Data entries:
BEGIN

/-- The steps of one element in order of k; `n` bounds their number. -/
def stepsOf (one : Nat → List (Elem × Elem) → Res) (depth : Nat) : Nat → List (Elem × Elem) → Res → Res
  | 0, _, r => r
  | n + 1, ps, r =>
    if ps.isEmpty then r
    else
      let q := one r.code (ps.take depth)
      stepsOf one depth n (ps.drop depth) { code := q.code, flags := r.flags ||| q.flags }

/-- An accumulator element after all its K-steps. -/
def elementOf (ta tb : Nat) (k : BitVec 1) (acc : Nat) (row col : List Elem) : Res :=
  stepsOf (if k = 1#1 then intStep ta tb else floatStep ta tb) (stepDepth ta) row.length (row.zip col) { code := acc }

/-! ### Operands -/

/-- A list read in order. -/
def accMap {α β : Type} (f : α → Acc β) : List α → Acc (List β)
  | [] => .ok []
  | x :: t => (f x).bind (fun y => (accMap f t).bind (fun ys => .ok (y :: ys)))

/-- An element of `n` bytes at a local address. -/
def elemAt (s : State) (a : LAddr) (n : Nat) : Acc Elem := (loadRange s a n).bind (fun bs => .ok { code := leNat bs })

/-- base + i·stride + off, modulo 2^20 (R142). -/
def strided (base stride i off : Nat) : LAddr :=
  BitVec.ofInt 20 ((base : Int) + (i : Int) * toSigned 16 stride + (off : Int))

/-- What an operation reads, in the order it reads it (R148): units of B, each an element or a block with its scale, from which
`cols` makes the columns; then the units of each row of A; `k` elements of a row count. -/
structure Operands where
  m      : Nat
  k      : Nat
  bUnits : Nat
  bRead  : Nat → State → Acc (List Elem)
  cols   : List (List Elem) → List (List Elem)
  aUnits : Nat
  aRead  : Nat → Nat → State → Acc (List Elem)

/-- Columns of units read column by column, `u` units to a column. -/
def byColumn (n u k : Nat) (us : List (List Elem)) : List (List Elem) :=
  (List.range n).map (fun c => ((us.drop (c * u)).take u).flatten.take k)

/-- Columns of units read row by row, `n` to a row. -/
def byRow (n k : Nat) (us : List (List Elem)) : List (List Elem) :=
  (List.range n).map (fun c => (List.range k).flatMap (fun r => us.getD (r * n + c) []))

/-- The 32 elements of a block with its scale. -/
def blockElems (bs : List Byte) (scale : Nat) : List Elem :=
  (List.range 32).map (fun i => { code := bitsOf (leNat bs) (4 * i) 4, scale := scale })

END

- _Aim of the task_:
Please print out every record exactly as it is written.

- _Answer to this problem_:
/-- The steps of one element in order of k; `n` bounds their number. -/
def stepsOf (one : Nat → List (Elem × Elem) → Res) (depth : Nat) : Nat → List (Elem × Elem) → Res → Res
  | 0, _, r => r
  | n + 1, ps, r =>
    if ps.isEmpty then r
    else
      let q := one r.code (ps.take depth)
      stepsOf one depth n (ps.drop depth) { code := q.code, flags := r.flags ||| q.flags }

/-- An accumulator element after all its K-steps. -/
def elementOf (ta tb : Nat) (k : BitVec 1) (acc : Nat) (row col : List Elem) : Res :=
  stepsOf (if k = 1#1 then intStep ta tb else floatStep ta tb) (stepDepth ta) row.length (row.zip col) { code := acc }

/-! ### Operands -/

/-- A list read in order. -/
def accMap {α β : Type} (f : α → Acc β) : List α → Acc (List β)
  | [] => .ok []
  | x :: t => (f x).bind (fun y => (accMap f t).bind (fun ys => .ok (y :: ys)))

/-- An element of `n` bytes at a local address. -/
def elemAt (s : State) (a : LAddr) (n : Nat) : Acc Elem := (loadRange s a n).bind (fun bs => .ok { code := leNat bs })

/-- base + i·stride + off, modulo 2^20 (R142). -/
def strided (base stride i off : Nat) : LAddr :=
  BitVec.ofInt 20 ((base : Int) + (i : Int) * toSigned 16 stride + (off : Int))

/-- What an operation reads, in the order it reads it (R148): units of B, each an element or a block with its scale, from which
`cols` makes the columns; then the units of each row of A; `k` elements of a row count. -/
structure Operands where
  m      : Nat
  k      : Nat
  bUnits : Nat
  bRead  : Nat → State → Acc (List Elem)
  cols   : List (List Elem) → List (List Elem)
  aUnits : Nat
  aRead  : Nat → Nat → State → Acc (List Elem)

/-- Columns of units read column by column, `u` units to a column. -/
def byColumn (n u k : Nat) (us : List (List Elem)) : List (List Elem) :=
  (List.range n).map (fun c => ((us.drop (c * u)).take u).flatten.take k)

/-- Columns of units read row by row, `n` to a row. -/
def byRow (n k : Nat) (us : List (List Elem)) : List (List Elem) :=
  (List.range n).map (fun c => (List.range k).flatMap (fun r => us.getD (r * n + c) []))

/-- The 32 elements of a block with its scale. -/
def blockElems (bs : List Byte) (scale : Nat) : List Elem :=
  (List.range 32).map (fun i => { code := bitsOf (leNat bs) (4 * i) 4, scale := scale })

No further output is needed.